The TOC contents of the untreated shale samples were 3.42% (SLraw) and 5.78% (XDraw) (Table 1), indicating that both are organic-rich shale (Jarvie et al., 2007). The extracted shale samples, SLext and XDext, had TOC contents of 3.09% and 5.07%, respectively. The TOC contents of the wet chemical oxidized shale samples, SL3 and XD3, are 1.57% and 1.86%, respectively.

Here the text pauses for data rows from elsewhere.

-- ==== Sys2Proof/Safety.lean ====
section
/-!
DEFINITION. The terms the statements use: good states (memories in canonical form, log 4; the part and its waves laid out as the manual
lays them out), and when an instruction of the clause being issued passes the checks that every instruction shares (R59).
-/
namespace Sys2Proof.Machine

/-! ### Good states -/

/-- The machine's memory and every crew's local memory are in canonical form. -/
def State.memoriesWf (s : State) : Bool := Memory.wf s.mem && s.crews.all (fun e => Memory.wf e.2.lmem)

/-- The part has its 256 cores (R4) and eight partitions (R210). -/
def State.laidOut (s : State) : Bool := s.cores.length == 256 && s.parts.length == 8

/-- A wave has 32 lanes (02_execution.md, Fibres and lanes) and twelve completion flags from 0 to 63 (R50). -/
def Wave.laidOut (w : Wave) : Bool := w.lanes.length == 32 && w.flags.length == 12 && w.flags.all (fun n => decide (n ≤ 63))

/-- Every wave is laid out so. -/
def State.wavesLaidOut (s : State) : Bool := s.waves.all (fun e => e.2.laidOut)

/-- A run of steps from one state to another, all of them next states. -/
inductive Reaches : State → State → Prop where
  | refl (s : State) : Reaches s s
  | step {s t u : State} (h : step s = .next t) (r : Reaches t u) : Reaches s u

/-! ### The checks every instruction shares -/

/-- A register operand lies in the fibre's window (R11): a vector register below NREG, or a temporary, or a uniform register. -/
def Opd.inWindow (c : Crew) (ln : Lane) : Opd → Bool
  | .v n => 252 ≤ n || decide (ln.wb + n < c.nreg)
  | .u _ => true

/-- A property of the lanes of a set of the wave being served. -/
abbrev State.OnLanes (s : State) (m : Lanes) (P : Lane → Prop) : Prop :=
  ∀ l, l < 32 → m.getLsbD l = true → P (s.ctx.wave.lane l)

/-- A clause is being issued. -/
abbrev State.Issuing (s : State) : Prop := s.cur.isSome = true

/-- Some fibre of the cohort is active (R44). -/
abbrev State.Active (s : State) (g : Arg) : Prop := s.ctx.act g.m ≠ 0#32

/-- The crew's role may run the instruction (R25). -/
abbrev State.HasRole (s : State) (roles : List Nat) : Prop := s.ctx.crew.role ∈ roles

/-- The register operands lie in the window of every fibre of the cohort (R11, R44). -/
abbrev State.InWindow (s : State) (os : List Opd) : Prop :=
  s.OnLanes s.ctx.cur.lanes (fun ln => ∀ o ∈ os, o.inWindow s.ctx.crew ln = true)

/-- No register an active fibre reads or names is pending (R56). -/
abbrev State.Landed (s : State) (g : Arg) (os : List Opd) : Prop :=
  s.OnLanes (s.ctx.act g.m) (fun ln => ∀ o ∈ os, o.pending s.ctx.crew ln = false)

/-- Role, window and pending registers: an instruction passes the checks of R59 that do not depend on its kind. -/
abbrev State.Clear (s : State) (g : Arg) (roles : List Nat) (os : List Opd) : Prop :=
  s.Issuing ∧ s.HasRole roles ∧ s.InWindow os ∧ s.Landed g os

/-- The flag the instruction counts against is below 63 (R51), or it counts on none. -/
abbrev State.FlagFree (s : State) (fsel : Bool) : Prop := s.ctx.flagFull fsel = false

end Sys2Proof.Machine
end

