/-- What a transfer asks of a fibre beyond the shared checks: a landed register for BRX, room on the stack and in the window for
CALL, and two entries with a sound window base for RET. -/
abbrev branchOk (s : State) (i : Instr) (ln : Lane) : Prop :=
  match i with
  | .brx f => ∀ o ∈ f.arg.srcA.opds, o.pending s.ctx.crew ln = false
  | .call _ => ln.wb < s.ctx.crew.nreg ∧ ln.spill.length + 2 ≤ s.ctx.crew.spillMax
  | .callExt f => ln.wb + f.arg.c < s.ctx.crew.nreg ∧ ln.spill.length + 2 ≤ s.ctx.crew.spillMax
  | .ret => 2 ≤ ln.spill.length ∧ (ln.top 0).extractLsb' 0 2 = 0#2 ∧ (ln.top 0).toNat < s.ctx.crew.nreg
  | .retExt _ => 2 ≤ ln.spill.length ∧ (ln.top 0).extractLsb' 0 2 = 0#2 ∧ (ln.top 0).toNat < s.ctx.crew.nreg
  | _ => True

/-- What a transfer does to a fibre beside its PC: CALL pushes the return address and the window base and moves the window, RET
takes both back (R253, R305). -/
def branchLane (s : State) (i : Instr) (ln : Lane) : Lane :=
  match i with
  | .call _ => { (ln.push (s.here + 1#32)).push (BitVec.ofNat 32 ln.wb) with wb := ln.wb }
  | .callExt f => { (ln.push (s.here + 3#32)).push (BitVec.ofNat 32 ln.wb) with wb := ln.wb + f.arg.c }
  | .ret => { ln.pop 2 with wb := (ln.top 0).toNat }
  | .retExt _ => { ln.pop 2 with wb := (ln.top 0).toNat }
  | _ => ln

/-- The forms of FORK: fields, predicate, arguments, offset. -/
def forkOf : Instr → Option (Arg × Nat × Nat × Word)
  | .fork pd off => some (Arg.plain, pd.toNat, 0, off.signExtend 32)
  | .forkExt f => some (f.arg, f.d.toNat, f.m.c.toNat, f.w2)
  | _ => none

/-- The forms of FEND. -/
def fendOf : Instr → Option Arg
  | .fend => some Arg.plain
  | .fendExt f => some f.arg
  | _ => none

/-- The forms of YIELD. -/
def yieldOf : Instr → Option Arg
  | .yield => some Arg.plain
  | .yieldExt f => some f.arg
  | _ => none

/-- The copy instructions, with their SUB. -/
def copyOf : Instr → Option (Arg × Nat)
  | .copy f => some (f.arg, 0)
  | .copyb f => some (f.arg, 1)
  | .copyg f => some (f.arg, 2)
  | .copys f => some (f.arg, 3)
  | _ => none

/-- BARINIT, BARARR and BAREXP: their fields, the operation they do at the object's home, and the scope of the writes it releases
(R240, R241, R242, R114, R116, R118). -/
def barrierOf (s : State) : Instr → Option (Arg × BarOp × Option Nat)
  | .barinit f => some (f.arg, .init (if f.arg.m.bu then (s.ctx.crew.uni f.arg.b).val.toNat else f.arg.w2f 16 16), none)
  | .bararr f => some (f.arg, .arrive s.ctx.crewId (if f.arg.w2.getLsbD 0 then 1 else (laneList (s.ctx.act f.arg.m)).length),
      some (if f.arg.m.rel = true ∨ s.ctx.launch.regions ≠ [] then 3 else 1))
  | .barexp f => some (f.arg, .expect (s.ctx.crew.uni f.arg.b).val, none)
  | _ => none

/-- A count in range (R242), a byte count that is a positive N32 value (R241). -/
abbrev barrierOk (s : State) (i : Instr) : Prop :=
  match i with
  | .barinit f => (if f.arg.m.bu then (s.ctx.crew.uni f.arg.b).val.toNat else f.arg.w2f 16 16) ≤ 65535
  | .barexp f => (s.ctx.crew.uni f.arg.b).tag = .n32 ∧ (s.ctx.crew.uni f.arg.b).val.getLsbD 31 = false
  | _ => True

/-- The barrier object an instruction names stands at an aligned address a, in bounds, in a page that is there: its home is h. -/
abbrev State.BarrierAt (s : State) (g : Arg) (a : VAddr) (h : Home) : Prop :=
  (s.ctx.crew.uni g.a).val.extractLsb' 0 4 = 0#4 ∧ barPlace s s.ctx g = some a ∧
    s.home? s.ctx.launch.part s.ctx.launch.tenant a = some h

/-- The state in which BARWAIT and BARTEST read their object: what their fibres and their core must do at it first is done, where it
can be (R110, R112, R114, R118, R245). -/
def State.atBarrier (s : State) (g : Arg) (a : VAddr) : State :=
  s.catchUp s.ctx.cur.wave (s.ctx.act g.m) (s.ctx.wave.fibres (s.ctx.act g.m)) a 16

/-- Its page is there then too. -/
abbrev State.BarrierThere (s : State) (g : Arg) (a : VAddr) (h : Home) : Prop :=
  barHome (s.atBarrier g a) s.ctx g = some h ∧ (s.atBarrier g a).home? s.ctx.launch.part s.ctx.launch.tenant a = some h

/-- Nothing is left that must be done at the object first, its page is there, and it is not in slack water (R128). -/
abbrev State.BarrierRead (s : State) (g : Arg) (a : VAddr) (h : Home) : Prop :=
  (s.atBarrier g a).waitsAt s.ctx.cur.wave (s.ctx.act g.m) a 16 = false ∧ s.BarrierThere g a h ∧ (s.atBarrier g a).inSlack h = false

/-- MMA (`false`) and MMAQ (`true`). -/
def multiplyOf : Instr → Option (Arg × Bool)
  | .mma f => some (f.arg, false)
  | .mmaq f => some (f.arg, true)
  | _ => none

/-- The crew may use the accumulator: a PAIRED launch, no node crew, on a leader core where one is needed (R25, R138). -/
abbrev State.HasArray (s : State) (roles : List Nat) (leader : Bool) : Prop :=
  s.HasRole roles ∧ s.ctx.launch.desc.paired = true ∧ s.ctx.gang.node = none ∧ (leader = true → s.ctx.crew.core % 2 ≠ 1)

/-- Rows of the accumulator within the partition's share, that no unretired command writes (R141). -/
abbrev State.RowsFree (s : State) (rs : List Range) : Prop :=
  rowsBeyond s s.ctx rs = false ∧ rs.filterMap (fun r => s.ctx.share.busyRow r.base r.len) = []

/-- A tile of the crew that neither waits for its contents nor carries an error (R57, R153). -/
abbrev State.TileReady (s : State) (n : Nat) : Prop :=
  n < s.ctx.crew.ntile ∧ (s.ctx.wave.tile n).pend = false ∧ s.deferredAt s.ctx.crewId (.tile s.ctx.cur.wave n) = none

/-- The same tile, which may wait for its contents (R57). -/
abbrev State.TileWaits (s : State) (n : Nat) : Prop :=
  n < s.ctx.crew.ntile ∧ s.deferredAt s.ctx.crewId (.tile s.ctx.cur.wave n) = none

/-- An instruction that acts once, for a crew of some role, with its registers landed and a fibre active. -/
abbrev State.Ready (s : State) (g : Arg) (roles : List Nat) (os : List Opd) : Prop :=
  s.Issuing ∧ s.HasRole roles ∧ s.Landed g os ∧ s.Active g

/-- The hypervector instructions that change registers of the wave only: registers they name, and what they do. -/
def hyperOf : Instr → Option (Arg × List Opd × List Nat × List Nat × (Ctx → Wave → Wave))
  | .hbind f => some (f.arg, [], [f.arg.d, f.arg.a, f.arg.b], [], fun _ w => w.setHyp f.arg.d (w.hyp f.arg.a ^^^ w.hyp f.arg.b))
  | .hperm f => some (f.arg, if f.arg.m.bi then [] else [.u f.arg.b], [f.arg.d, f.arg.a], [], fun x w =>
      w.setHyp f.arg.d ((w.hyp f.arg.a).rotateLeft
        ((if f.arg.m.bi then f.arg.w2.toNat else (x.crew.uni f.arg.b).val.toNat) % 8192)))
  | .hbund f => some (f.arg, [], [f.arg.a], [f.arg.d], fun _ w =>
      w.setBun f.arg.d ((w.bun f.arg.d).mapIdx (fun j c => max (-127) (min 127
        (if (w.hyp f.arg.a).getLsbD j then c + ((f.arg.w2f 0 4 : Nat) : Int) else c - ((f.arg.w2f 0 4 : Nat) : Int))))))
  | .hclr f => some (f.arg, [], [], [f.arg.d], fun _ w => w.setBun f.arg.d (List.replicate 8192 0))
  | .hthr f => some (f.arg, [], [f.arg.d, f.arg.b], [f.arg.a], fun _ w =>
      w.setHyp f.arg.d (hypOfBits ((w.bun f.arg.a).mapIdx (fun j c =>
        if c == 0 then (w.hyp f.arg.b).getLsbD j else decide (0 < c)))))
  | .hgen f => some (f.arg, [.u f.arg.a, .u (f.arg.a + 1), .u f.arg.b], [f.arg.d], [], fun x w =>
      w.setHyp f.arg.d (hypGen (x.crew.pair f.arg.a) (BitVec.ofNat 64 (128 * (x.crew.uni f.arg.b).val.toNat))))
  | _ => none

/-- A far descriptor address is in shelf or global space, aligned to 16 bytes and in bounds (R150, R89). -/
abbrev farOk (t : Dword) (n : Nat) : Prop := spaceOf t < 2 ∧ t.extractLsb' 0 4 = 0#4 ∧ (taggedFar t n).isSome = true

/-- TLD and TST: their tile and its place, aligned to 64 bytes (R321, R322). -/
abbrev State.TileAt (s : State) (g : Arg) (c o : Nat) : Prop :=
  (s.ctx.crew.uni g.a).val.extractLsb' 0 6 = 0#6 ∧ tilePlace s s.ctx g = some (.loc c o)

/-- The queries of one transaction whose answer lands in uniform registers. -/
abbrev State.MayQuery (s : State) (g : Arg) : Prop := s.txnsFree s.ctx.crew.core 1 = true ∧ s.FlagFree g.m.fsel

/-- Where a query of one transaction parks (R109), where its clause holds (R51), and where it goes on. -/
abbrev State.Queries (s : State) (g : Arg) (i : Instr) (sent : Prop) : Prop :=
  (s.txnsFree s.ctx.crew.core 1 = false → exec i s = .next ((s.parkLanes (s.ctx.act g.m) (.txns 1)).advance 3)) ∧
  (s.txnsFree s.ctx.crew.core 1 = true → ¬ s.FlagFree g.m.fsel → exec i s = .next s.held) ∧
  (s.MayQuery g → sent)

/-- An instruction that must read words at issue which are behind its own accesses, or whose page is missing, is not executed at this
issue opportunity (log 12): its fibres stand before it, neither parked nor held, the page asked for; a page declared fatal is met. -/
abbrev State.WordsBehind (s : State) (i : Instr) (w : Wait) : Prop :=
  (∀ v, w = .later v → exec i s = .next v.giveBack) ∧
  (∀ ls a, w = .miss ls a →
    (s.faultOn s.ctx.launch.part s.ctx.launch.tenant a true = false → exec i s = .next (s.askWord a).giveBack) ∧
    (s.faultOn s.ctx.launch.part s.ctx.launch.tenant a true = true →
      exec i s = .next ((s.dropFatal s.ctx.launch.part s.ctx.launch.tenant a).takeFault s.ctx.cur
        { Precise.of .translate ls with addr := s.toTagged a } 0#32)))

/-- HLD or HST stands at a missing page (R177, R52): the clause holds, with its transactions, and the page is asked for; a page declared
fatal is met. -/
abbrev State.PageHolds (s : State) (i : Instr) (act : Lanes) (a : VAddr) (n : Nat) : Prop :=
  (s.faultOn s.ctx.launch.part s.ctx.launch.tenant a true = false → exec i s = .next ((s.askWord a).takeEntries n).holdClause) ∧
  (s.faultOn s.ctx.launch.part s.ctx.launch.tenant a true = true →
    exec i s = .next ((s.dropFatal s.ctx.launch.part s.ctx.launch.tenant a).takeFault s.ctx.cur
      { Precise.of .translate act with addr := s.toTagged a } 0#32))

/-- The numbers of hypervector and bundle registers are within the crew's (R173). -/
abbrev State.HyperIn (s : State) (hs bs : List Nat) : Prop := (∀ n ∈ hs, n < s.ctx.crew.nhyp) ∧ (∀ n ∈ bs, n < s.ctx.crew.nbun)

/-- HLD and HST: the place of the hypervector, aligned to 64 bytes and in bounds (R177). -/
abbrev State.HyperAt (s : State) (g : Arg) (a : VAddr) : Prop :=
  (s.ctx.crew.uni g.a).val.extractLsb' 0 6 = 0#6 ∧ hypPlace s s.ctx g = some a

/-- The fibres of HLD or HST park for a line that is absent, and for the transactions of a shelf access where they are not all free
and the clause does not hold them yet (R95, R109). -/
abbrev State.LineParks (s : State) (act : Lanes) (lines : List (Nat × Nat)) (i : Instr) : Prop :=
  (s.SomeAbsent lines → exec i s = .next ((s.parkLanes act (.absent lines)).advance 3)) ∧
    (¬ s.SomeAbsent lines → s.ctx.cur.txns = 0 → s.txnsFree s.ctx.crew.core lines.length = false →
      exec i s = .next ((s.parkLanes act (.txns lines.length)).advance 3))

/-- No line is absent, and the clause holds the transactions of a shelf access or can have them. -/
abbrev State.LinesHeld (s : State) (g : Arg) (lines : List (Nat × Nat)) : Prop :=
  hypShelf g = true → ¬ s.SomeAbsent lines ∧ (s.ctx.cur.txns ≠ 0 ∨ s.txnsFree s.ctx.crew.core lines.length = true)

/-- Instructions that not every crew may run: the OP and SUB that INFO of a ROLE fault holds, and where the fault arises: the roles of
Table 2.4, the crew a LAUNCH needs, the array a matrix instruction needs, and crews of keyed nodes (R25, R26, R138, R186, R204). -/
def roleOf (s : State) : Instr → Option (Nat × Nat × Prop)
  | .sfu _ => some (11, 0, ¬ s.HasRole rolesGV) | .sfuExt _ => some (11, 0, ¬ s.HasRole rolesGV)
  | .perm _ => some (11, 0, ¬ s.HasRole rolesGV) | .permExt _ => some (11, 0, ¬ s.HasRole rolesGV)
  | .shfl _ => some (12, 0, ¬ s.HasRole rolesGV) | .shflExt _ => some (12, 0, ¬ s.HasRole rolesGV)
  | .reduce _ => some (12, 0, ¬ s.HasRole rolesGV) | .reduceExt _ => some (12, 0, ¬ s.HasRole rolesGV)
  | .scan _ => some (13, 0, ¬ s.HasRole rolesGV) | .scanExt _ => some (13, 0, ¬ s.HasRole rolesGV)
  | .welf _ => some (13, 0, ¬ s.HasRole rolesGV) | .welfExt _ => some (13, 0, ¬ s.HasRole rolesGV)
  | .fork _ _ => some (19, 0, s.keyedCrew s.ctx = true) | .forkExt _ => some (19, 0, s.keyedCrew s.ctx = true)
  | .fend => some (19, 0, s.keyedCrew s.ctx = true) | .fendExt _ => some (19, 0, s.keyedCrew s.ctx = true)
  | .copy _ => some (23, 0, ¬ s.HasRole rolesGC) | .copyb _ => some (23, 1, ¬ s.HasRole rolesGC)
  | .copyg _ => some (23, 2, ¬ s.HasRole rolesGC) | .copys _ => some (23, 3, ¬ s.HasRole rolesGC)
  | .mma _ => some (24, 0, ¬ s.HasArray rolesGM true) | .mmaq _ => some (24, 1, ¬ s.HasArray rolesGM true)
  | .mcommit _ => some (24, 2, ¬ s.HasArray rolesGM true) | .mwait _ => some (24, 3, ¬ s.HasArray rolesGMV false)
  | .mrd _ => some (24, 4, ¬ s.HasArray rolesGV false) | .mwr _ => some (24, 5, ¬ s.HasArray rolesGV false)
  | .mzero _ => some (24, 6, ¬ s.HasArray rolesGMV false)
  | .smv _ => some (24, 7, ¬ s.HasRole rolesGM ∨ s.ctx.crew.core % 2 = 1)
  | .view _ => some (25, 0, ¬ s.HasRole rolesGV) | .vstat _ => some (25, 1, ¬ s.HasRole rolesGV)
  | .vpix _ => some (25, 2, ¬ s.HasRole rolesGV) | .rayq _ => some (25, 3, ¬ s.HasRole rolesGV)
  | .tld _ => some (26, 0, ¬ s.HasRole rolesGV) | .tst _ => some (26, 1, ¬ s.HasRole rolesGV)
  | .trd _ => some (26, 2, ¬ s.HasRole rolesGV) | .twr _ => some (26, 3, ¬ s.HasRole rolesGV)
  | .bxunion _ => some (26, 0, ¬ s.HasRole rolesGV) | .sahcost _ => some (26, 1, ¬ s.HasRole rolesGV)
  | .nodepack _ => some (26, 2, ¬ s.HasRole rolesGV)
  | .hld _ => some (27, 0, ¬ s.HasRole rolesGV) | .hst _ => some (27, 1, ¬ s.HasRole rolesGV)
  | .hbind _ => some (27, 2, ¬ s.HasRole rolesGV) | .hperm _ => some (27, 3, ¬ s.HasRole rolesGV)
  | .hbund _ => some (27, 4, ¬ s.HasRole rolesGV) | .hclr _ => some (27, 5, ¬ s.HasRole rolesGV)
  | .hthr _ => some (27, 6, ¬ s.HasRole rolesGV) | .hdist _ => some (27, 7, ¬ s.HasRole rolesGV)
  | .hnear _ => some (27, 8, ¬ s.HasRole rolesGV) | .hgen _ => some (27, 9, ¬ s.HasRole rolesGV)
  | .remit _ => some (28, 0, ¬ s.HasRole rolesGV)
  | .ksusp _ => some (28, 1, s.keyedCrew s.ctx = false) | .kret _ => some (28, 2, s.keyedCrew s.ctx = false)
  | .launch _ => some (29, 0, s.ctx.crew.idx ≠ 0 ∨ s.ctx.gang.node ≠ none)
  | _ => none

/-- The active lanes whose address is not a multiple of 4 (R88). -/
def State.misaligned (s : State) (g : Arg) : Lanes :=
  laneSet (fun l => (s.ctx.act g.m).getLsbD l && (lsAddr g s.ctx.crew (s.ctx.wave.lane l)).extractLsb' 0 2 != 0#2)

end Sys2Proof.Machine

Sample | TOC (%) | R2 | 2am (mmol/g) | Pore volume (cm3/g) | Specific surface area (m2/g) | |||
Micropore | Mesopore | Micropore | Mesopore | |||||
SLraw | 3.42 | 1.718 1 | 1.593 | 0.002 12 | 0.004 41 | 7.196 75 | 1.500 73 | |
SLext | 3.09 | 1.746 9 | 1.551 | 0.002 09 | 0.004 74 | 7.121 05 | 1.625 93 | |
SLoxi | 1.57 | 8.380 7 | 0.799 | 0.000 65 | 0.005 16 | 2.262 00 | 1.655 49 | |
XDraw | 5.78 | 2.010 4 | 4.317 | 0.006 24 | 0.021 84 | 20.741 50 | 12.528 80 | |
XDext | 5.07 | 2.031 5 | 4.373 | 0.006 32 | 0.024 01 | 20.691 50 | 12.549 36 | |
XDoxi | 1.86 | 2.768 5 | 1.734 | 0.002 13 | 0.012 65 | 7.218 07 | 4.126 93 | |
R2 is multiple correlation coefficient; 2am is maximum adsorption amount. |
The FTIR spectra were peak fitted and attributed using the Origin 7.5 software, and the spectra can be divided into four ranges: 700–900 cm-1 (aromatic structure range), 1 000–1 800 cm-1 (oxygen-containing functional groups range), 2 800–3 000 cm-1 (fatty functional groups range), and 3 000–3 600 cm-1 (hydroxy functional group range) (Hao et al., 2020).
For the aromatic structure, the organic solvent extraction decreased the proportion of the tetra-substituted benzene ring, while it increased the proportions of the penta-substituted benzene ring. The penta-substituted benzene ring increased after the wet chemical oxidation (Figure 4). Interestingly, the proportions of the symmetrical-RCH3 and the R3CH in the fatty functional group and the cyclic association and self-association in the hydroxyl functional group decreased in the SL shale after the organic solvent extraction, but they increased in the XD shale after the same treatment.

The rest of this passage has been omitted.